▶ **What the exercise asks**:
Lines from the line with "the signal is" to the line with "def raiseFail (row" in the entries below, and only those, must be output exactly, with both ends included.
○ ○ ○ ○ ○ ○ ○
-- ==== Sys2Proof/Machine/FabricRows.lean ====
section
/-! DEFINITION. The rows of the fabric: a fabric clock cycle, the parity of carry-over registers, an upset of a
configuration bit, and the failure of a bond pad (chapters 01 and 02). -/

namespace Sys2Proof.Machine

/-- Samples CTX_SLOT_RDY of every region for SLOT_RDY (Table CTX-5). -/
def sampleRdy (t : Tab Region) : Tab Region :=
  (t.map (fun e => (e.1, { e.2 with rdyPrev := slotRdy e.2 }))).filter (fun e => e.2 != {})

/-- Compare windows take note of a chain time under UNSYNC in one of their ticks (R432). -/
def markUnsync (s : State) : State :=
  if s.clk.unsync then
    { s with pins := { s.pins with pins := s.pins.pins.map (fun e =>
        (e.1, { e.2 with win := e.2.win.map (fun w =>
          if w.s / 16 ≤ s.clk.time.toNat ∧ s.clk.time.toNat ≤ w.e / 16 then { w with unsync := true } else w) })) } }
  else s

/-- Words in the request and response queue of a NOC_PORT (R378). -/
def nportCounts (q : NPort) : Nat × Nat :=
  (q.words.length + (q.waiting.map (fun r => 1 + r.data.length)).sum, q.rspQ.length)

/-- The status flags of every NOC_PORT move on by one fc: those presented describe the queue at the start of the fc before
(Table SCH-3). -/
def samplePorts (t : Tab NPort) : Tab NPort :=
  (t.map (fun e => (e.1, { e.2 with shown := e.2.atStart, atStart := nportCounts e.2 }))).filter (fun e => e.2 != {})

/-- FABRIC_CLOCK_CYCLE (R33, R76): one fc passes. The registers of RUNNING regions take their next values, chain time and
the count since the last lock advance, and SLOT_RDY is sampled (Table CTX-5). Nothing happens while the fabric clock is
stopped. -/
def execFabricClockCycle (s : State) : Host.Outcome State Fault Refusal :=
  if fabricClock s then
    let s1 := clockFabric (markUnsync s)
    .next { s1 with
      clk := { s1.clk with fc := s1.clk.fc + 1, sinceLock := s1.clk.sinceLock + 1, time := s1.clk.time + 1 }
      ctx := { s1.ctx with regions := sampleRdy s1.ctx.regions }
      noc := { s1.noc with ports := samplePorts s1.noc.ports } }
  else .next s

/-- CARRYOVER_PARITY (R50): a group is checked after the upset of its registers (bits 0 to 15) and of its parity (bit 16)
given; on a mismatch the event is raised and the values stay as they are. -/
def execCarryoverParity (layer : Bool) (column row : Fin 24) (group : Fin 4) (upset : BitVec 17) (s : State) :
    Host.Outcome State Fault Refusal :=
  let tile := 576 * bit layer + 24 * row.val + column.val
  let co := Tab.get 0 s.fab.co tile ^^^ ((upset.extractLsb' 0 16).zeroExtend 64 <<< (16 * group.val))
  let par := Tab.get 0 s.fab.coPar tile ^^^ ((upset.extractLsb' 16 1).zeroExtend 4 <<< group.val)
  let s1 := { s with fab := { s.fab with co := Tab.set 0 s.fab.co tile co, coPar := Tab.set 0 s.fab.coPar tile par } }
  if (coParity co).getLsbD group.val = par.getLsbD group.val then .next s1
  else .next (raise .carryoverParity [(16, tileCode layer column.val row.val), (8, group.val)] s1)

/-- CONFIGURATION_UPSET (R69): a bit of a resident plane changes; a select that is no longer one-hot then drives 0
(`mux`). -/
def execConfigurationUpset (region : Fin 32) (slot : Fin 4) (tile : Fin 36) (frame bit : Fin 1024) (s : State) :
    Host.Outcome State Fault Refusal :=
  if ((regionOf s region.val).slot slot.val).st = .empty then .next s
  else
    .next (updRegion region.val (fun g => g.updSlot slot.val (fun k =>
      { k with plane := Tab.upd 0 k.plane (1024 * tile.val + frame.val) (fun f => f ^^^ (1#1024 <<< bit.val)) })) s)

/-- The number of an L1–L2 signal: its direction (true when L2 drives it), its tile, cluster and wire (Table STK-2). -/
def bondSignal (layer : Bool) (column row cluster wire : Nat) : Nat :=
  (((576 * bit layer + 24 * row + column) * 256) + cluster) * 16 + wire

/-- BOND_PAD_FAILURE (R15, R16): the first failed pad of a signal is counted and nothing else changes; with both failed
the signal is a failed vertical connection, and the tiles at both ends retire (R541). -/
def execBondPadFailure (layer : Bool) (column row : Fin 24) (cluster : Fin 256) (wire : Fin 16) (s : State) :
    Host.Outcome State Fault Refusal :=
  let k := bondSignal layer column.val row.val cluster.val wire.val
  if s.start.bondPads.contains k then .next (retireVertical .l1l2 column.val row.val 0 s)
  else
    .next { s with start := { s.start with bondPads := s.start.bondPads ++ [k] },
                   mbx := { s.mbx with bondPadFails := satAdd s.mbx.bondPadFails 1 } }

end Sys2Proof.Machine
end

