-- ==== Sys2Proof/Machine/Repair.lean ====
section
/-! DEFINITION. Self-test rounds, vertical alignment, spares and the TST and RPR commands (R86 to R88, R524 to R545). -/

namespace Sys2Proof.Machine

/-! ## Test failures (Table BRG-3) -/

/-- The UNIT of a tile, and of a block, a pin or any other unit as the observation gives it (Table MBX-16a). -/
def failUnit (f : BistFail) : Nat :=
  if f.row = 11 ∨ f.row = 12 then tileCode f.layer f.column.val f.trow.val else f.unit.toNat

/-- Raises EV_BIST_FAIL (R528). -/
def raiseFail (row cause unit entry : Nat) (s : State) : State :=
  raise .bistFail [(8, row), (8, cause), (16, unit), (64, entry)] s

/-- Retires a resource at a start: its map entry and EV_BIST_FAIL (R528). -/
def failRetire (f : BistFail) (cause : Nat) (e : W64) (s : State) : State :=
  raiseFail f.row.val cause (failUnit f) ((reported s e).getD 0).toNat (addMap e f.row.val (failUnit f) s)

/-- The block of a failing memory column: at the tile position given, block, group and column in the index as block + 2 ×
group + 32 × column. -/
def failBlock (f : BistFail) : Nat := 2 * (24 * f.trow.val + f.column.val) + f.index.toNat % 2

/-- A failing column at a start: a free spare of its group is taken, with a repair entry that applies at once; otherwise
the block is retired (rows 14 and 15, R185, R188). -/
def failColumn (f : BistFail) (s : State) : State :=
  let g := failBlock f
  let group := f.index.toNat / 2 % 16
  let column := f.index.toNat / 32
  match (List.range 2).find? (fun i => !spareInUse s g group i) with
  | some i =>
    if (recordNow s).cols.length < 512 then
      let e := BitVec.ofNat 64 ((colEntry g group column i).toNat - 2 ^ 30)
      raiseFail 14 1 g 0 (updBlock g (fun b => { b with spareUsed := b.spareUsed ||| (1#18 <<< (2 * group + i)) })
        (writeRecord (fun x => { x with cols := x.cols ++ [e] }) s))
    else failRetire { f with row := 15, unit := BitVec.ofNat 16 g } 5 (blockEntryOf s g 5) s
  | none => failRetire { f with row := 15, unit := BitVec.ofNat 16 g } 5 (blockEntryOf s g 5) s

/-- Changes the start-up record. -/
def updStart (f : Start → Start) (s : State) : State := { s with start := f s.start }

/-- The outcome of a test of a start that fails (Table BRG-3). A reference pair is reported, and the circuit that it
serves fails in its own row. -/
def bistFailed (f : BistFail) (s : State) : State :=
  let ev := raiseFail f.row.val 1 (failUnit f) 0
  match f.row.val with
  | 4 => raise .nocRouterFailed [(8, f.unit.toNat)] (ev (assertError (updStart (fun x => { x with nocFailed := true }) s)))
  | 5 => ev (updStart (fun x => { x with engineFailed := true }) s)
  | 6 => ev s
  | 7 => ev (updStart (fun x => { x with pcieLanes := x.pcieLanes ++ [f.unit.toNat] }) s)
  | 8 => ev (updStart (fun x => { x with badLanes := x.badLanes ++ [f.unit.toNat] }) s)
  | 9 => failRetire f 1 (mapEntry 3 (f.unit.toNat / 48) 0 false (f.unit.toNat % 48) 0 1 false) s
  | 10 => ev s
  | 11 => failRetire f 1 (tileEntry s f.layer f.column.val f.trow.val 1) s
  | 12 => failRetire f 1 (mapEntry 0 0 f.trow.val f.layer 0 (skipOf s f.layer) 1 false) s
  | 13 => failRetire f 1 (mapEntry 8 0 0 false f.unit.toNat 0 1 false) s
  | 14 => failColumn f s
  | 15 => failRetire f 5 (blockEntryOf s (failBlock f) 5) s
  | 16 => ev (updStart (fun x => { x with withdrawn := Tab.upd 0 x.withdrawn f.unit.toNat (fun n => n + 1) }) s)
  | 17 => ev (assertError (updStart (fun x => { x with storeFailed := true }) s))
  | 18 => ev (updStart (fun x => { x with bistFailed := true }) s)
  | _ => s

/-- Reports a failing test and counts it in FAILS. -/
def noteFail (f : BistFail) (s : State) : State := updStart (fun x => { x with fails := satAdd x.fails 1 }) (bistFailed f s)

/-! ## Rounds of start-up BIST (R524 to R526) -/

/-- Whether a sensor is in rate-of-rise warning. -/
def anyRor (s : State) : Bool := s.thm.sensors.any (fun e => e.2.ror)

/-- A region leaves its start-up test: BLANK, or RETIRED where the map retires it (R524, R528, Table CTX-2). -/
def testedRegion (r : Nat) (s : State) : State :=
  if s.start.map.any (fun e => rmKind e == 8 && rmIndex e == r) then
    updRegion r (fun g => { g with bistBusy := false }) (regionRetire r 0xA s)
  else updRegion r (fun g => { g with st := .blank, bistBusy := false }) s

/-- Powers a region's domain on for its test, unless it is TRIPPED. -/
def powerRegion (r : Nat) (s : State) : State :=
  updDom (regionDom r) (fun d =>
    if d.st = .tripped ∨ d.st = .on then d else { d with st := .on, onCount := satAdd d.onCount 1 }) s

/-- RESULT of a region in TST.STATUS. -/
def setTest (r : Nat) (v : Byte) (s : State) : State := updStart (fun x => { x with results := Tab.set 0 x.results r v }) s

/-- The automatic choice of a layer's skip position (R534). -/
def autoSkip (layer : Bool) (s : State) : State :=
  let cols := (s.start.map.filter (fun e => rmKind e == 0 && rmLayer e == layer)).map rmPhys
  match cols with
  | [] => s
  | p :: rest =>
    if (recordNow s).autoSkip ∧ rest.all (fun x => x == p) ∧ p ≠ skipOf s layer ∧ s.start.bistFailed = false then
      let s1 := writeRecord (fun x =>
        if layer then { x with skip2 := BitVec.ofNat 5 p } else { x with skip1 := BitVec.ofNat 5 p }) s
      finish { cmd := 0x0E03, seq := 0, channel := 0xFF, via := none } .rprDone (if layer then 2 else 1) .ok s1
    else s

/-- Step 9 of Table BRG-1: start-up BIST has completed. -/
def finishBist (s : State) : State :=
  let s1 := if s.start.bistFailed then
      forEach s.start.toTest (fun r s => testedRegion r (powerRegion r s)) s else s
  autoSkip true (autoSkip false (updStart (fun x => { x with toTest := [], again := [], bistDone := true, step := 9 }) s1))

/-- Begins the next round of RR_BIST_PARALLEL regions once the fabric clock runs, unless a rate-of-rise warning or a
throttle holds it; after the last round the tests without a result are repeated once, and then start-up BIST ends (R524,
R526, R517, row 18 of Table BRG-3). -/
def startRound (s : State) : State :=
  if s.start.bistDone ∨ s.start.step < 7 ∨ s.start.held ∨ s.start.round ≠ [] ∨ fabricClock s = false ∨ anyRor s ∨
      s.thm.throttle then s
  else
    let rep := s.start.repeating || s.start.toTest.isEmpty
    let todo := if s.start.toTest.isEmpty && !s.start.repeating then s.start.again else s.start.toTest
    if todo = [] ∨ s.start.bistFailed then finishBist s
    else
      let now := todo.take s.start.rr.bistParallel.toNat
      let s1 := updStart (fun x =>
        { x with step := 8, repeating := rep, round := now, toTest := todo.drop now.length,
                 again := if s.start.toTest.isEmpty && !s.start.repeating then [] else x.again,
                 rounds := satAdd x.rounds 1 }) s
      forEach now (fun r s =>
        setTest r 4 (zeroCarryOver r (updRegion r (fun g => { g with bistBusy := true, slots := [] }) (powerRegion r s)))) s1

/-- The end of one region's test in a round: no result after a trip of the region, or after a supply excursion, which is
repeated once and then retires the region with cause 0x6 (R518, R526, R528). -/
def endRegionTest (fails : List BistFail) (excursion : BitVec 32) (r : Nat) (s : State) : State :=
  let mine := fails.filter (fun f => (f.row == 11 && regionAt f.layer f.column.val f.trow.val == r) ||
    (f.row == 13 && f.unit.toNat == r))
  if domOn s (regionDom r) = false then
    setTest r 3 (updRegion r (fun g => { g with bistBusy := false }) s)
  else if excursion.getLsbD r then
    if s.start.repeating then
      let s1 := addMap (mapEntry 8 0 0 false r 0 6 false) 13 r s
      setTest r 3 (testedRegion r s1)
    else
      setTest r 3 (updStart (fun x => { x with again := x.again ++ [r] }) (updRegion r (fun g => { g with bistBusy := false }) s))
  else
    let s1 := mine.foldl (fun a f => noteFail f a) s
    setTest r (if mine = [] then 1 else 2) (testedRegion r s1)

/-- BIST_ROUND_DONE (R524 to R528, R534). -/
def execBistRoundDone (fails : List BistFail) (excursion : BitVec 32) (s : State) : Host.Outcome State Fault Refusal :=
  if s.start.round = [] ∨ fabricClock s = false then .next s
  else
    let others := fails.filter (fun f => f.row == 12 || f.row == 9 || f.row == 14 || f.row == 15 || f.row == 16 ||
      f.row == 17 || f.row == 18)
    let s1 := forEach s.start.round (endRegionTest fails excursion) (others.foldl (fun a f => noteFail f a) s)
    .next (startRound (updStart (fun x => { x with round := [] }) s1))

/-! ## Vertical alignment -/

/-- VALIGN_START (R86, Table SCH-5 step 1): the registers of the crossings between the layers are forced to 0. -/
def execValignStart (s : State) : Host.Outcome State Fault Refusal :=
  if fabricClock s = false ∨ s.start.bistDone = false ∨ (s.lnk.member = true ∧ s.clk.timeLocked = false) ∨
      s.align.busy = false ∨ s.align.running = true then .next s
  else
    .next { s with align := { s.align with running := true },
                   fab := { s.fab with vx := [], vm1 := [], vm2 := [] },
                   start := { s.start with tsvUsed := [] } }

/-- The latency that Table SCH-1 states for a crossing: VX 1 fc, VM 2 fc from L2 and 3 fc from L1. For an L0–L1 crossing,
whose own latency no table states, the observation gives 1 where it is as designed (log 34). -/
def statedLatency (c : CrossObs) : BitVec 8 :=
  if c.kind = 6 then (if c.layer then 2 else 3) else 1

/-- The bundle of a crossing. -/
def crossBundle (c : CrossObs) : Bundle := if c.kind = 5 then .l1l2 else if c.kind = 6 then .l2l3 else .l0l1

/-- The TSV group that carries a crossing. -/
def crossGroup (c : CrossObs) : TsvGroup := { bundle := crossBundle c, column := c.column, row := c.row, group := c.group }

/-- The number of a bundle in EV_TSV_SPARED and the layer bit of its tile (Table MBX-16a). -/
def bundleCode : Bundle → Nat
  | .l0l1 => 0
  | .l2l3 => 1
  | .l3l4 => 2
  | .l1l2 => 3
○ ○ ○ ○ ○ ○ ○
▶ **Exercise answer**:
the signal is a failed vertical connection, and the tiles at both ends retire (R541). -/
def execBondPadFailure (layer : Bool) (column row : Fin 24) (cluster : Fin 256) (wire : Fin 16) (s : State) :
    Host.Outcome State Fault Refusal :=
  let k := bondSignal layer column.val row.val cluster.val wire.val
  if s.start.bondPads.contains k then .next (retireVertical .l1l2 column.val row.val 0 s)
  else
    .next { s with start := { s.start with bondPads := s.start.bondPads ++ [k] },
                   mbx := { s.mbx with bondPadFails := satAdd s.mbx.bondPadFails 1 } }

end Sys2Proof.Machine
end

-- ==== Sys2Proof/Machine/Repair.lean ====
section
/-! DEFINITION. Self-test rounds, vertical alignment, spares and the TST and RPR commands (R86 to R88, R524 to R545). -/

namespace Sys2Proof.Machine

/-! ## Test failures (Table BRG-3) -/

/-- The UNIT of a tile, and of a block, a pin or any other unit as the observation gives it (Table MBX-16a). -/
def failUnit (f : BistFail) : Nat :=
  if f.row = 11 ∨ f.row = 12 then tileCode f.layer f.column.val f.trow.val else f.unit.toNat

/-- Raises EV_BIST_FAIL (R528). -/
def raiseFail (row cause unit entry : Nat) (s : State) : State :=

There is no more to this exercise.